Answer:
150
Explanation:
As we know that
The marginal rate of technical substitution (MRTS) = Marginal product of labor ÷ Marginal product of capital
where,
The marginal rate of technical substitution (MRTS) = 0.20
And, the marginal product of labor is 30 chips per hour
So, the marginal product of capital is
= 30 chips per hour ÷ 0.20
= 150
The marginal rate of technical substitution (MRTS) shows a relationship between the marginal product of labor and the marginal product of capital
Answer:
The risk free rate is 6.50%
Explanation:
The required rate of return is the minimum return that investors demand/expect on a stock based on the systematic risk of the stock as given by the beta. The expected or required rate of return on a stock can be calculated using the CAPM equation.
The equation is,
r = rRF + Beta * (rM - rRF)
Where,
- rRF is the risk free rate
- rM is the return on market
As we know the figures for r, Beta and rM, we will input these figures in the equation to calculate risk free rate.
Let risk free rate be x.
0.135 = x + 1.4 * (0.115 - x)
0.135 = x + 0.161 - 1.4x
0.135 - 0.161 = x - 1.4x
-0.026 = -0.4x
-0.026 / -0.4 = x
x = 0.065 or 6.50%
r = 0.1475 or 14.75%
Eren dies Sasha dies eren dies Sasha dies eren dies Sasha dies mikasa kills eren and Levi gets his legs broken and a scar on his eye and Sasha dies eren dies Sasha dies eren dies Sasha dies eren dies Sasha dies mikasa kills eren and Levi gets his legs broken and a scar on his eye and Sasha dies eren dies Sasha dies eren dies Sasha dies eren dies Sasha dies mikasa kills eren and Levi gets his legs broken and a scar on his eye and Sasha dies eren dies eren dies Sasha dies eren dies Sasha dies eren dies Sasha dies mikasa kills eren and Levi gets his legs broken and a scar on his eye and Sasha dies eren dies Sasha dies eren dies Sasha dies eren dies Sasha dies mikasa kills eren and Levi gets his legs broken and a scar on his eye and Sasha dies dies eren dies Sasha dies eren dies Sasha dies mikasa kills eren and Levi gets his legs broken and a scar on his eye and Sasha dies
The answer to this question is C. 401k Plan
In 401k plan, employees could automatically deduct some part of their earning to be allocated to their retirement fund.
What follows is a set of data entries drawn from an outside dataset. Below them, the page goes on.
/-! ### Fx65 and Dxyn -/

theorem State.loadBytes_of_inside {s : State} {count : Nat} (h : count = 0 ∨ s.index.toNat + count ≤ Config.memSize) :
    s.loadBytes count = .ok ((addressSpan s.index.toNat count).map fun a => s.mem.read a) :=
  Memory.readBlock_ok _ _ _ h

theorem State.loadBytes_of_outOfRange {s : State} {count : Nat} (hpos : 0 < count)
    (h : Config.memSize < s.index.toNat + count) :
    s.loadBytes count = .error (max s.index.toNat Config.memSize) :=
  Memory.readBlock_error _ _ _ hpos h

theorem execLoadRegs_of_ok {x : Reg} {s : State} {bytes : List Byte} (h : s.loadBytes x.val = .ok bytes) :
    execLoadRegs x s = .next (s.setLowRegs bytes) := by
  rw [execLoadRegs, h]

theorem execLoadRegs_of_error {x : Reg} {s : State} {a : Nat} (h : s.loadBytes x.val = .error a) :
    execLoadRegs x s = .next (s.raise .addressOutOfRange (some a)) := by
  rw [execLoadRegs, h]

theorem execDraw_of_error {x y : Reg} {n : BitVec 4} {s : State} {a : Nat} (h : s.loadBytes n.toNat = .error a) :
    execDraw x y n s = .next (s.raise .addressOutOfRange (some a)) := by
  rw [execDraw, h]

/-- The `k`-th of the bytes at a span, or the default past its end. -/
theorem addressSpan_map_getD (base count : Nat) (f : Nat → Byte) (k : Nat) (d : Byte) :
    ((addressSpan base count).map f).getD k d = if k < count then f (base + k) else d := by
  split
  next hk => simp [addressSpan_getElem? base count k hk]
  next hk => exact List.getD_eq_default _ _ (by simpa using hk)

/-- Settles O32: the bytes loaded are those of the span at `I`. -/
theorem blockLoad : Obligations.BlockLoad := fun _ s hx =>
  ⟨_, execLoadRegs_of_ok (State.loadBytes_of_inside hx),
    fun r => (s.setLowRegs_reg _ r).trans (addressSpan_map_getD _ _ _ _ _), rfl⟩

/-- Settles O34. -/
theorem readFaults : Obligations.ReadFaults := by
  intro x y m s i n hi hpos hend
  have hload := State.loadBytes_of_outOfRange hpos hend
  have hexec : exec i s = .next (s.raise .addressOutOfRange (some (max s.index.toNat Config.memSize))) := by
    obtain ⟨rfl, rfl⟩ | ⟨rfl, rfl⟩ := hi
    · exact execLoadRegs_of_error hload
    · exact execDraw_of_error hload
  rw [hexec, State.raise_eq]
  rfl

/-! ### What a store left is what is read -/

/-- `Fx55` leaves the low registers in memory, in any state it can go on to (R198). -/
theorem read_of_storeRegs {x : Reg} {s t : State} (hwf : s.mem.wf) (hlo : 80 ≤ s.index.toNat)
    (hhi : s.index.toNat + x.val ≤ 0x1000) (h : exec (.storeRegs x) s = .next t) {r : Reg} (hr : r.val < x.val) :
    t.mem.read (s.index.toNat + r.val) = s.reg r := by
  obtain ⟨t', h', hread, -⟩ := blockStore x s hwf (.inr ⟨hlo, hhi⟩)
  cases h'.symm.trans h
  exact hread r hr

/-- Settles O35: `Fx65` reads the bytes that `Fx55` stored. -/
theorem storeThenLoad : Obligations.StoreThenLoad := by
  intro x s t u hwf hlo hhi hstore hmem hindex
  obtain ⟨w, hload, hreg, -⟩ := blockLoad x u (.inr (hindex ▸ hhi))
  refine ⟨w, hload, fun r => ?_⟩
  rw [hreg r, hmem, hindex]
  split
  next hr => exact read_of_storeRegs hwf hlo hhi hstore hr
  next => rfl

/-- Settles O37: the fetch reads the two bytes that `F255` stored. -/
theorem fetchSeesStore : Obligations.FetchSeesStore := by
  intro s t u hwf hlo hhi hstore hmem hpc
  have hread {r : Reg} := read_of_storeRegs (r := r) hwf hlo (Nat.add_le_add_right hhi 2) hstore
  have hfirst : t.mem.read s.index.toNat = s.reg 0 := hread (r := 0) (by decide)
  have hsecond : t.mem.read (s.index.toNat + 1) = s.reg 1 := hread (r := 1) (by decide)
  obtain ⟨hout, -⟩ | ⟨-, hfetch⟩ := u.fetch_cases
  · rw [hpc] at hout
    omega
  · refine ⟨_, hfetch, ?_⟩
    rw [wordOfBytes_toNat, hmem, hpc, hfirst, hsecond]
    omega

/-! ### A fetch outside the memory (R67, R250) -/

/-- Where the fetch faults, the first address above 0x0FFF is `pc` itself but at 0x0FFF. -/
theorem State.fetchFaultAddress_eq {s : State} (h : 0x0FFE < s.pc.toNat) :
    s.fetchFaultAddress = if s.pc = 0x0FFF then 0x1000 else s.pc.toNat := by
  unfold State.fetchFaultAddress
  by_cases hpc : s.pc = 0x0FFF
  · simp [hpc]
  · rw [if_pos (by bv_omega), if_neg hpc]

@[simp] theorem State.raiseFetchFault_halted (s : State) : s.raiseFetchFault.halted = true := Bool.or_true _

theorem State.fetch_of_outOfRange {s : State} (hpc : 0x0FFE < s.pc.toNat) : s.fetch = none := if_pos hpc

theorem step_of_fetch_fault {s : State} (hs : s.halted = false) (hfetch : s.fetch = none) :
    step s = .next s.raiseFetchFault.nextInputs := by
  simp [step, hs, hfetch, State.fetchFaultCycle, State.endCycle_of_halted]

/-- Settles O9: the fault halts the core, so the cycle ends without a tick. -/
theorem fetchFaultCycle : Obligations.FetchFaultCycle := by
  intro s hs hpc
  rw [← State.fetchFaultAddress_eq hpc]
  exact ⟨_, step_of_fetch_fault hs (State.fetch_of_outOfRange hpc), rfl, rfl, s.raiseFetchFault_halted, rfl, rfl, rfl,
    rfl, rfl, rfl, rfl, rfl, rfl, rfl, rfl⟩

/-! ### Load (R75 to R77) -/

theorem State.load_of_closed {s : State} (program : List Byte) (h : s.loadable = false) :
    s.load program = .refused .loadOutsideWindow := by
  simpa [h] using s.load_cases program

theorem State.load_of_tooLarge {s : State} {program : List Byte} (h : s.loadable = true)
    (hlen : Config.maxProgram < program.length) : s.load program = .programTooLarge := by
  simpa [h, hlen, hlen.not_ge] using s.load_cases program

theorem State.load_of_fits {s : State} {program : List Byte} (h : s.loadable = true)
    (hlen : program.length ≤ Config.maxProgram) :
    s.load program = .loaded
      { s with mem := s.mem.writeBlock Config.programBase program, loadable := false } := by
  simpa [h, hlen, hlen.not_gt] using s.load_cases program

/-- Settles O56: `Load` is a block write at 0x200, and 3584 bytes from there end where `mem` ends. -/
theorem loadCopiesProgram : Obligations.LoadCopiesProgram := by
  intro s program hopen hwf
  refine ⟨fun hlen => ?_, State.load_of_tooLarge hopen⟩
  have hend : Config.programBase + program.length ≤ Config.memSize := Nat.add_le_add_left hlen 0x200
  exact ⟨_, State.load_of_fits hopen hlen, fun k hk => Memory.read_writeBlock_same _ _ _ k hk hend hwf,
    Memory.read_writeBlock_other _ _ _, Memory.writeBlock_wf _ _ _ hend hwf, rfl⟩

theorem step_loadable {s t : State} (h : step s = .next t) : t.loadable = false := by
  obtain ⟨u, -, rfl⟩ := step_eq_endCycle h
  exact u.endCycle_loadable

/-- Settles O57: a load and the end of a cycle both close the window. -/
theorem loadOnlyBeforeFirstCycle : Obligations.LoadOnlyBeforeFirstCycle := by
  refine ⟨fun _ => State.load_of_closed, fun _ _ => step_loadable, fun s t program h => ?_⟩
  rw [State.load_eq_loaded h]

end Sys2Proof.Machine

/-! PROOFS. The encoding (R91 to R98): a word is its fields laid out again, so what decodes is an encoding; and which bits
of a word the decoder reads, so which words are an instruction's and which are unknown. -/

namespace Sys2Proof

/-! ### Every instruction is well formed, and its word decodes to it -/

@[simp] theorem Operand.regOk_val (r : Reg) : Operand.regOk r.val = true := by simp [Operand.regOk]

@[simp] theorem Operand.addrOk_toNat (nnn : BitVec 12) : Operand.addrOk nnn.toNat = true := by
  simpa [Operand.addrOk] using nnn.isLt

@[simp] theorem Operand.byteOk_toNat (kk : Byte) : Operand.byteOk kk.toNat = true := by
  simpa [Operand.byteOk] using kk.isLt

@[simp] theorem Operand.nibbleOk_toNat (n : BitVec 4) : Operand.nibbleOk n.toNat = true := by
  simpa [Operand.nibbleOk] using n.isLt

/-- The operand types have exactly the admitted values (R111). -/
theorem Instr.wellFormed_eq_true (i : Instr) : i.wellFormed = true := by
  cases i <;> simp [Instr.wellFormed]

/-- Settles O1: the operand types have no other values, and the fields of each format give the operands back. -/
theorem decodeOfEncode : Obligations.DecodeOfEncode := fun i => ⟨i.wellFormed_eq_true, decodeWord_encode i⟩

/-! ### A word is its fields laid out again (R92) -/

section Fields

variable {w : Word} {a n : BitVec 4} {kk : Byte}

theorem encNNN_fields (ha : (fieldOp4 w).toNat = a.toNat) : encNNN a (fieldNnn w) = w := by
  apply BitVec.eq_of_toNat_eq
  rw [encNNN_toNat, ← ha, fieldOp4_toNat, fieldNnn_toNat]
  omega

theorem encXKK_fields (ha : (fieldOp4 w).toNat = a.toNat) (hk : (fieldKk w).toNat = kk.toNat) :
    encXKK a (fieldX w) kk = w := by
  apply BitVec.eq_of_toNat_eq
  rw [encXKK_toNat, ← ha, ← hk, fieldOp4_toNat, fieldX_val, fieldKk_toNat]
  omega

theorem encXYN_fields (ha : (fieldOp4 w).toNat = a.toNat) (hn : (fieldN w).toNat = n.toNat) :
    encXYN a (fieldX w) (fieldY w) n = w := by
  apply BitVec.eq_of_toNat_eq
  rw [encXYN_toNat, ← ha, ← hn, fieldOp4_toNat, fieldX_val, fieldY_val, fieldN_toNat]
  omega

end Fields

/-! ### What decodes is an encoding, group by group (R94) -/

section Groups

variable {w : Word} {i : Instr}

theorem encode_of_decodeGroup0 (h : decodeGroup0 w = some i) : encode i = w := by
  unfold decodeGroup0 at h
  split at h <;> cases h
  case h_1 hw | h_2 hw => exact BitVec.eq_of_toNat_eq hw.symm

theorem encode_of_decodeGroup8 (hop : (fieldOp4 w).toNat = 8) (h : decodeGroup8 w = some i) : encode i = w := by
  unfold decodeGroup8 at h
  split at h <;> cases h <;> exact encXYN_fields hop ‹(fieldN w).toNat = _›

theorem encode_of_decodeGroupE (hop : (fieldOp4 w).toNat = 0xE) (h : decodeGroupE w = some i) : encode i = w := by
  unfold decodeGroupE at h
  split at h <;> cases h <;> exact encXKK_fields hop ‹(fieldKk w).toNat = _›

theorem encode_of_decodeGroupF (hop : (fieldOp4 w).toNat = 0xF) (h : decodeGroupF w = some i) : encode i = w := by
  unfold decodeGroupF at h
  split at h <;> cases h <;> exact encXKK_fields hop ‹(fieldKk w).toNat = _›

/-- A group keeps the fixed bits of a word, and its instruction every field. -/
theorem encode_of_decodeWord (h : decodeWord w = some i) : encode i = w := by
  unfold decodeWord at h
  split at h
  case h_1 => exact encode_of_decodeGroup0 h
  case h_2 hop | h_3 hop | h_11 hop | h_12 hop => cases h; exact encNNN_fields hop
  case h_4 hop | h_5 hop | h_7 hop | h_8 hop | h_13 hop => cases h; exact encXKK_fields hop rfl
  case h_6 hop | h_10 hop =>
    split at h
    case isTrue hn => cases h; exact encXYN_fields hop (congrArg BitVec.toNat hn)
    case isFalse => cases h
  case h_9 hop => exact encode_of_decodeGroup8 hop h
  case h_14 hop => cases h; exact encXYN_fields hop rfl
  case h_15 hop => exact encode_of_decodeGroupE hop h
  case h_16 hop => exact encode_of_decodeGroupF hop h
  case h_17 => cases h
This deducted earning are considered pre-tax, so the total tax that employees will have to pay is based on the amount of the earning after the deduction.
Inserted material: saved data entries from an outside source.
-- ==== Sys2Proof/Decode.lean ====
section
/-!
DEFINITION. Decoding of 32-bit instruction words by opcode, function code and reserved fields (R34 to R38, R44, R45,
R48, R49), and the encoder written from the same patterns.
-/
namespace Sys2Proof

/-- Why a word is no instruction: opcode unassigned (R48), function code unassigned (R45), or a set reserved bit (R49). -/
inductive DecodeError where
  | opcode | function | reserved
  deriving DecidableEq, Repr

/-- The field of len bits whose lowest bit is lo (R35). -/
def fld (w : Word) (lo len : Nat) : BitVec len := w.extractLsb' lo len

/-- The instruction, provided its reserved fields are zero (R49). -/
def keep (zero : Prop) [Decidable zero] (i : Instr) : Except DecodeError Instr :=
  if zero then .ok i else .error .reserved

/-- Opcode 0x1D by its function code (R45). -/
def decode1D (w : Word) : Except DecodeError Instr :=
  match (fld w 4 7).toNat with
  | 0 => .ok (.mov (fld w 18 7) (fld w 11 7) (fld w 0 4))
  | 1 => .ok (.not (fld w 18 7) (fld w 11 7) (fld w 0 4))
  | 2 => .ok (.ineg (fld w 18 7) (fld w 11 7) (fld w 0 4))
  | 3 => .ok (.iabs (fld w 18 7) (fld w 11 7) (fld w 0 4))
  | 4 => .ok (.popc (fld w 18 7) (fld w 11 7) (fld w 0 4))
  | 5 => .ok (.clz (fld w 18 7) (fld w 11 7) (fld w 0 4))
  | 6 => .ok (.brev (fld w 18 7) (fld w 11 7) (fld w 0 4))
  | 7 => .ok (.sext8 (fld w 18 7) (fld w 11 7) (fld w 0 4))
  | 8 => .ok (.sext16 (fld w 18 7) (fld w 11 7) (fld w 0 4))
  | 9 => .ok (.zext8 (fld w 18 7) (fld w 11 7) (fld w 0 4))
  | 10 => .ok (.zext16 (fld w 18 7) (fld w 11 7) (fld w 0 4))
  | _ => .error .function

/-- Opcode 0x1E by its function code (R45). -/
def decode1E (w : Word) : Except DecodeError Instr :=
  match (fld w 4 7).toNat with
  | 0 => keep (fld w 21 4 = 0 ∧ fld w 17 1 = 0) (.pand (fld w 18 3) (fld w 14 3) (fld w 11 3) (fld w 0 4))
  | 1 => keep (fld w 21 4 = 0 ∧ fld w 17 1 = 0) (.por (fld w 18 3) (fld w 14 3) (fld w 11 3) (fld w 0 4))
  | 2 => keep (fld w 21 4 = 0 ∧ fld w 17 1 = 0) (.pxor (fld w 18 3) (fld w 14 3) (fld w 11 3) (fld w 0 4))
  | 3 => keep (fld w 21 4 = 0 ∧ fld w 14 4 = 0) (.pnot (fld w 18 3) (fld w 11 3) (fld w 0 4))
  | 4 => keep (fld w 11 7 = 0) (.p2v (fld w 18 7) (fld w 0 4))
  | 5 => keep (fld w 18 7 = 0) (.v2p (fld w 11 7) (fld w 0 4))
  | 6 => keep (fld w 21 4 = 0) (.pset (fld w 18 3) (fld w 11 7) (fld w 0 4))
  | _ => .error .function

/-- Opcode 0x48 by its function code (R45). -/
def decode48 (w : Word) : Except DecodeError Instr :=
  match (fld w 4 7).toNat with
  | 0 => .ok (.fabs (fld w 18 7) (fld w 11 7) (fld w 0 4))
  | 1 => .ok (.fneg (fld w 18 7) (fld w 11 7) (fld w 0 4))
  | 2 => .ok (.frcp (fld w 18 7) (fld w 11 7) (fld w 0 4))
  | 3 => .ok (.fsqrt (fld w 18 7) (fld w 11 7) (fld w 0 4))
  | 4 => .ok (.frsq (fld w 18 7) (fld w 11 7) (fld w 0 4))
  | 5 => .ok (.fexp2 (fld w 18 7) (fld w 11 7) (fld w 0 4))
  | 6 => .ok (.flog2 (fld w 18 7) (fld w 11 7) (fld w 0 4))
  | 7 => .ok (.fsin (fld w 18 7) (fld w 11 7) (fld w 0 4))
  | 8 => .ok (.fcos (fld w 18 7) (fld w 11 7) (fld w 0 4))
  | 9 => .ok (.ftanh (fld w 18 7) (fld w 11 7) (fld w 0 4))
  | 10 => .ok (.fsigm (fld w 18 7) (fld w 11 7) (fld w 0 4))
  | 11 => .ok (.fclass (fld w 18 7) (fld w 11 7) (fld w 0 4))
  | 12 => .ok (.frndRn (fld w 18 7) (fld w 11 7) (fld w 0 4))
  | 13 => .ok (.frndRz (fld w 18 7) (fld w 11 7) (fld w 0 4))
  | 14 => .ok (.frndRd (fld w 18 7) (fld w 11 7) (fld w 0 4))
  | 15 => .ok (.frndRu (fld w 18 7) (fld w 11 7) (fld w 0 4))
  | _ => .error .function

/-- Opcode 0x4E by its function code (R45). -/
def decode4E (w : Word) : Except DecodeError Instr :=
  match (fld w 4 7).toNat with
  | 0 => keep (fld w 21 4 = 0 ∧ fld w 14 4 = 0) (.voteAny (fld w 18 3) (fld w 11 3) (fld w 0 4))
  | 1 => keep (fld w 21 4 = 0 ∧ fld w 14 4 = 0) (.voteAll (fld w 18 3) (fld w 11 3) (fld w 0 4))
  | 2 => keep (fld w 14 4 = 0) (.voteBallot (fld w 18 7) (fld w 11 3) (fld w 0 4))
  | 3 => keep (fld w 14 4 = 0) (.voteCount (fld w 18 7) (fld w 11 3) (fld w 0 4))
  | 4 => .ok (.redwAddS32 (fld w 18 7) (fld w 11 7) (fld w 0 4))
  | 5 => .ok (.redwAddF32 (fld w 18 7) (fld w 11 7) (fld w 0 4))
  | 6 => .ok (.redwMinS (fld w 18 7) (fld w 11 7) (fld w 0 4))
  | 7 => .ok (.redwMinN (fld w 18 7) (fld w 11 7) (fld w 0 4))
  | 8 => .ok (.redwMaxS (fld w 18 7) (fld w 11 7) (fld w 0 4))
  | 9 => .ok (.redwMaxN (fld w 18 7) (fld w 11 7) (fld w 0 4))
  | 10 => .ok (.redwMinF (fld w 18 7) (fld w 11 7) (fld w 0 4))
  | 11 => .ok (.redwMaxF (fld w 18 7) (fld w 11 7) (fld w 0 4))
  | 12 => .ok (.redwAnd (fld w 18 7) (fld w 11 7) (fld w 0 4))
  | 13 => .ok (.redwOr (fld w 18 7) (fld w 11 7) (fld w 0 4))
  | 14 => .ok (.redwXor (fld w 18 7) (fld w 11 7) (fld w 0 4))
  | 15 => .ok (.scanwInclS32 (fld w 18 7) (fld w 11 7) (fld w 0 4))
  | 16 => .ok (.scanwExclS32 (fld w 18 7) (fld w 11 7) (fld w 0 4))
  | 17 => .ok (.scanwInclF32 (fld w 18 7) (fld w 11 7) (fld w 0 4))
  | 18 => .ok (.scanwExclF32 (fld w 18 7) (fld w 11 7) (fld w 0 4))
  | 19 => .ok (.matchL (fld w 18 7) (fld w 11 7) (fld w 0 4))
  | 20 => keep (fld w 11 14 = 0) (.fencew (fld w 0 4))
  | _ => .error .function

/-- Opcode 0x5F by its selecting field (R45). -/
def decode5F (w : Word) : Except DecodeError Instr :=
  match (fld w 18 7).toNat with
  | 0 => .ok (.pftL1 (fld w 11 7) (fld w 4 7) (fld w 0 4))
  | 1 => .ok (.pftLlc (fld w 11 7) (fld w 4 7) (fld w 0 4))
  | _ => .error .reserved

/-- Opcode 0x60 by its function code (R45). -/
def decode60 (w : Word) : Except DecodeError Instr :=
  match (fld w 4 7).toNat with
  | 0 => keep (fld w 18 7 = 0) (.cflushWb (fld w 11 7) (fld w 0 4))
  | 1 => keep (fld w 18 7 = 0) (.cflushInv (fld w 11 7) (fld w 0 4))
  | 2 => keep (fld w 18 7 = 0) (.cflushWbinv (fld w 11 7) (fld w 0 4))
  | _ => .error .function

/-- Opcode 0x69 by its function code (R45). -/
def decode69 (w : Word) : Except DecodeError Instr :=
  match (fld w 4 7).toNat with
  | 0 => keep (fld w 11 14 = 0) (.retry (fld w 0 4))
  | 1 => keep (fld w 18 7 = 0) (.txa (fld w 11 7) (fld w 0 4))
  | 2 => keep (fld w 11 7 = 0) (.txq (fld w 18 7) (fld w 0 4))
  | _ => .error .function

/-- Opcode 0x6A by its function code (R45). -/
def decode6A (w : Word) : Except DecodeError Instr :=
  match (fld w 4 7).toNat with
  | 0 => .ok (.phreg (fld w 18 7) (fld w 11 7) (fld w 0 4))
  | 1 => .ok (.phdrop (fld w 18 7) (fld w 11 7) (fld w 0 4))
  | 2 => .ok (.pharr (fld w 18 7) (fld w 11 7) (fld w 0 4))
  | 3 => .ok (.phrd (fld w 18 7) (fld w 11 7) (fld w 0 4))
  | _ => .error .function

/-- Opcode 0x6B by its function code (R45). -/
def decode6B (w : Word) : Except DecodeError Instr :=
  match (fld w 4 7).toNat with
  | 0 => keep (fld w 21 4 = 0) (.tagany (fld w 18 3) (fld w 11 7) (fld w 0 4))
  | 1 => keep (fld w 21 4 = 0) (.tagall (fld w 18 3) (fld w 11 7) (fld w 0 4))
  | 2 => .ok (.tagff (fld w 18 7) (fld w 11 7) (fld w 0 4))
  | 3 => keep (fld w 18 7 = 0) (.tagclr (fld w 11 7) (fld w 0 4))
  | _ => .error .function

/-- Opcode 0x6C by its function code (R45). -/
def decode6C (w : Word) : Except DecodeError Instr :=
  match (fld w 4 7).toNat with
  | 0 => .ok (.xkick (fld w 18 7) (fld w 11 7) (fld w 0 4))
  | 1 => .ok (.xcancel (fld w 18 7) (fld w 11 7) (fld w 0 4))
  | 2 => .ok (.xstat (fld w 18 7) (fld w 11 7) (fld w 0 4))
  | 3 => .ok (.publish (fld w 18 7) (fld w 11 7) (fld w 0 4))
  | _ => .error .function

/-- Opcode 0x6D by its function code (R45). -/
def decode6D (w : Word) : Except DecodeError Instr :=
  match (fld w 18 7).toNat with
  | 0 => keep (fld w 0 4 = 0) (.mlds (fld w 11 7) (fld w 4 7))
  | 1 => keep (fld w 0 4 = 0) (.mswp (fld w 11 7) (fld w 4 7))
  | 2 => keep (fld w 0 4 = 0) (.mstr (fld w 11 7) (fld w 4 7))
  | 3 => keep (fld w 0 4 = 0) (.mdrn (fld w 11 7) (fld w 4 7))
  | 4 => keep (fld w 0 4 = 0) (.mzero (fld w 11 7) (fld w 4 7))
  | _ => .error .function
Cash flow can be negative before debt and equity injections and must not be negative afterward.
The income statement recognizes income and expenses when cash is incurred, not when cash is actually exchanged. A cash flow statement records cash inflows and outflows when they actually occur.
The present value method calculates the expected monetary gain or loss from a project by discounting all expected future cash inflows and outflows to date using the hurdle rate.
Accounting receipts are pure receipts - expenses = receipts; cash flow is when cash actually changes hands, either coming in or going out. Recent cash flow should be used.